Inspired by the idea of sampling scaling, in the third block of Fig. 2, we propose a random scaling scheme, randomly resizing the input image while maintaining its original aspect ratio. For example, Fig. 4a shows that if we have an input image with an aspect ratio \(\alpha =w:h\), where \(w\) and \(h\) are the original width and height of the image, then the new height \({h}^{^{\prime}}\) is randomly chosen from a set of integers as (1), and the new width is determined by (2).

Fig. 4
figure 4

The proposed a random scaling for training and b ultimate scaling for inference

$$h^{\prime}=random\;int\left(h_1,\;\dots\;,h_n\right)$$
(1)
$$w^{\prime}=round\left(a\times h^{\prime}\right)$$
(2)

Once we have resized the input image, the height and width of the bounding box in the original input image is also resized by the following:

$${h}_{B}^{^{\prime}}=round\left({h}_{B}\times \frac{{h}^{^{\prime}}}{h}\right), {w}_{B}^{^{\prime}}=round\left({w}_{B}\times \frac{{w}^{^{\prime}}}{w}\right).$$
(3)

where \({h}_{B}\) and \({w}_{B}\) are the original height and width of the bounding box, and \(h'_B\) and \(w'_B\) are the resized height and width of the bounding box.

The fourth block in Fig. 2 performs horizontal flipping, followed by padding operation in the fifth block. The sixth block is shift-scale-rotate, followed by the last block that normalizes the input image.

3.2 The baseline detector

Figure 5 shows our proposed forceful steel defect detector (FDD). We adopt the two-stage detector Cascade R-CNN [32] as our baseline architecture. First, the FPN backbone extracts and combines features of small and large scales, which belong to small and large defects, respectively.

Fig. 5
figure 5

The proposed forceful defect detector network, where M is the preprocessing blocks in the training stage and ultimate scaling in the inference stage, DEF-FPN is the backbone feature pyramid network with deformable convolution, GA-RPN is the guided anchoring region proposal network head, def pool is the deformable RoI pooling, H is the R-CNN head, C is the output class label, and B is the output bounding box

Next, the RPN will generate proposals based on the multi-scale feature maps generated by the FPN. An output feature map will show whether a defect is present in the input image at a particular location and its estimated size. This is done by placing a set of “Anchors” on the output feature map of the backbone network. These anchors indicate defects of different sizes and aspect ratios that could be present at this location in the form of bounding boxes.

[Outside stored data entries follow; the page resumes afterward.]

/-- The padding step of a glyph write, where there is one, moves the cursor by one. -/
theorem padStep_advances {f : Font} {bg : Color} {pad : Bool} {s t : State} (hx : s.curX.toNat + 1 < 256)
    (h : (if pad then padColumn f bg s else (s, none)) = (t, none)) :
    t.curX.toNat = s.curX.toNat + pad.toNat := by
  cases pad with
  | false =>
    obtain rfl : s = t := congrArg Prod.fst h
    rfl
  | true =>
    rw [padColumn_advances h]
    exact Nat.mod_eq_of_lt hx

/-- A glyph write that falls through has advanced the cursor (R94). -/
theorem writeGlyph_advances {fsel : BitVec 4} {f : Font} {ch : Byte} {fg bg : Color} {pad : Bool} {s t : State}
    (h : writeGlyph fsel f ch fg bg pad s = (t, none)) :
    t.curX.toNat = s.curX.toNat + charAdvance f pad ∧ t.curY = s.curY := by
  constructor
  · unfold writeGlyph at h
    split at h
    · simp at h
    · next hlayout =>
      have hcolumn := curX_le_of_layout hlayout
      obtain ⟨u, hpad, hrest⟩ := andThen_eq_none.mp h
      obtain ⟨w, hrows, hadvance⟩ := andThen_eq_none.mp hrest
      have hu : u.curX.toNat = s.curX.toNat + pad.toNat :=
        padStep_advances (s := s.latch fsel pad) (show s.curX.toNat + 1 < 256 by omega) hpad
      have hw : w.curX = u.curX := by rw [← glyphRows_curX f ch fg bg (List.range f.height) u, hrows]
      have hwidth := f.width_ok
      have hp := Bool.toNat_le pad
      obtain rfl : advanceCursor f pad w = t := congrArg Prod.fst hadvance
      rw [advanceCursor, State.setCurX_curX, hw, hu, BitVec.toNat_ofNat, charAdvance]
      omega
  · obtain ⟨m, l, v, hstate⟩ := writeGlyph_state fsel f ch fg bg pad s
    rw [h] at hstate
    exact (congrArg State.curY hstate).trans rfl

theorem writeChars_advances {fsel : BitVec 4} {f : Font} {fg bg : Color} {pad : Bool} {k : Nat} {text : List Byte}
    {s t : State} (h : writeChars fsel f fg bg pad k text s = (t, none)) :
    t.curX.toNat = s.curX.toNat + text.length * charAdvance f pad ∧ t.curY = s.curY := by
  induction text generalizing k s with
  | nil =>
    obtain rfl : s = t := congrArg Prod.fst h
    simp
  | cons ch rest ih =>
    unfold writeChars at h
    split at h
    · next u hu =>
      obtain ⟨hx, hy⟩ := writeGlyph_advances hu
      obtain ⟨hx', hy'⟩ := ih h
      exact ⟨by rw [hx', hx, List.length_cons]; ring, hy'.trans hy⟩
    · simp at h

/-- A string that falls through does the same from any index. -/
theorem writeChars_index {fsel : BitVec 4} {f : Font} {fg bg : Color} {pad : Bool} {k : Nat} {text : List Byte}
    {s t : State} (h : writeChars fsel f fg bg pad k text s = (t, none)) (j : Nat) :
    writeChars fsel f fg bg pad j text s = (t, none) := by
  induction text generalizing k j s with
  | nil => exact h
  | cons ch rest ih =>
    unfold writeChars at h ⊢
    split at h
    · next u hu => exact ih h (j + 1)
    · simp at h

Prior R-CNN baselines or Faster R-CNN [56] define ROIs as defect proposals with at least 0.5 IoU with the foreground bounding box. On the contrary, cascade R-CNN refines the proposals sequentially based on three IoU thresholds: 0.5, 0.6, and 0.7, respectively, and generates bounding boxes and defect classes based on these refinements.

In Cascade R-CNN, the three successive R-CNN modules, as shown in Fig. 5, refine the proposals sequentially with three different IoU thresholds: 0.5, 0.6, and 0.7, respectively, and generate the final predicted bounding boxes and defect classes.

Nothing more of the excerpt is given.